In order to account for various spatio-temporal phenomena in ecological systems, such as the geographical spread of epidemics, the knowledge of dynamical and statistical properties of human dispersal is of fundamental importance. However, these properties are difficult to assess mainly due to a lack of sufficiently large datasets. So far these properties could only be conjectured and the opinion that humans move diffusively still prevails in models. Based on a comprehensive dataset of over a million individual diplacements, collected over the past five years, we investigated the dynamical and statistical properties of human dispersal on geographical scales. We found that human dispersal is anomalous in two ways.
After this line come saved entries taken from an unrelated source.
/-! ## goto -/

@[simp] theorem goto_w (s : State) (pc : VA) : (s.goto pc).w = { s.w with front := moveEntry s.w.front s.cur.active pc } := rfl
@[simp] theorem goto_g (s : State) (pc : VA) : (s.goto pc).g = s.g := rfl
@[simp] theorem goto_c (s : State) (pc : VA) : (s.goto pc).c = s.c := rfl
@[simp] theorem goto_x (s : State) (pc : VA) : (s.goto pc).x = s.x := rfl
@[simp] theorem goto_waves (s : State) (pc : VA) : (s.goto pc).waves = s.waves := rfl
@[simp] theorem goto_groups (s : State) (pc : VA) : (s.goto pc).groups = s.groups := rfl
@[simp] theorem goto_cores (s : State) (pc : VA) : (s.goto pc).cores = s.cores := rfl
@[simp] theorem goto_ctxs (s : State) (pc : VA) : (s.goto pc).ctxs = s.ctxs := rfl
@[simp] theorem goto_latch (s : State) (pc : VA) : (s.goto pc).latch = s.latch := rfl
@[simp] theorem goto_cur (s : State) (pc : VA) : (s.goto pc).cur = s.cur := rfl
@[simp] theorem goto_tick (s : State) (pc : VA) : (s.goto pc).tick = s.tick := rfl
@[simp] theorem goto_mem (s : State) (pc : VA) : (s.goto pc).mem = s.mem := rfl
@[simp] theorem goto_hostHolds (s : State) (pc : VA) : (s.goto pc).hostHolds = s.hostHolds := rfl
@[simp] theorem goto_octs (s : State) (pc : VA) : (s.goto pc).octs = s.octs := rfl
@[simp] theorem goto_reqs (s : State) (pc : VA) : (s.goto pc).reqs = s.reqs := rfl
@[simp] theorem goto_flights (s : State) (pc : VA) : (s.goto pc).flights = s.flights := rfl
@[simp] theorem goto_epoch (s : State) (pc : VA) : (s.goto pc).epoch = s.epoch := rfl
@[simp] theorem goto_seq (s : State) (pc : VA) : (s.goto pc).seq = s.seq := rfl
@[simp] theorem goto_repair (s : State) (pc : VA) : (s.goto pc).repair = s.repair := rfl
@[simp] theorem goto_hsem (s : State) (pc : VA) : (s.goto pc).hsem = s.hsem := rfl
@[simp] theorem goto_window (s : State) (pc : VA) : (s.goto pc).window = s.window := rfl
@[simp] theorem goto_fret (s : State) (pc : VA) : (s.goto pc).fret = s.fret := rfl
@[simp] theorem goto_parts (s : State) (pc : VA) : (s.goto pc).parts = s.parts := rfl
@[simp] theorem goto_queues (s : State) (pc : VA) : (s.goto pc).queues = s.queues := rfl
@[simp] theorem goto_jobs (s : State) (pc : VA) : (s.goto pc).jobs = s.jobs := rfl
@[simp] theorem goto_ios (s : State) (pc : VA) : (s.goto pc).ios = s.ios := rfl
@[simp] theorem goto_xlate (s : State) (pc : VA) : (s.goto pc).xlate = s.xlate := rfl
@[simp] theorem goto_power (s : State) (pc : VA) : (s.goto pc).power = s.power := rfl
@[simp] theorem goto_trust (s : State) (pc : VA) : (s.goto pc).trust = s.trust := rfl
@[simp] theorem goto_sched (s : State) (pc : VA) : (s.goto pc).sched = s.sched := rfl
@[simp] theorem goto_errorLog (s : State) (pc : VA) : (s.goto pc).errorLog = s.errorLog := rfl
@[simp] theorem goto_out (s : State) (pc : VA) : (s.goto pc).out = s.out := rfl
@[simp] theorem goto_script (s : State) (pc : VA) : (s.goto pc).script = s.script := rfl
@[simp] theorem goto_todo (s : State) (pc : VA) : (s.goto pc).todo = s.todo := rfl
@[simp] theorem goto_serial (s : State) (pc : VA) : (s.goto pc).serial = s.serial := rfl
@[simp] theorem goto_free (s : State) (pc : VA) : (s.goto pc).free = s.free := rfl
First, the probability of finding a displacement of length $x$ decays as a power law, indicating that trajectories of humans are reminiscent of L\'{e}vy flights characterized by a L\'{e}vy exponent $\mu\approx 1/2$. Secondly, the waiting time distribution exhibits a heavy tail as well implying a subdiffusive influence. Effectively, the scaling behavior of distance with time, $X(t)\sim t^{p}$ is superdiffusive with an exponent $p$ near unity. We show that the stochastic dispersal can be accounted for in the continous time random walk framework yielding a bi-fractional Fokker-Planck equation. Our results represent the first solid and quantitative assessment of the properties of human dispersal on geographical scales.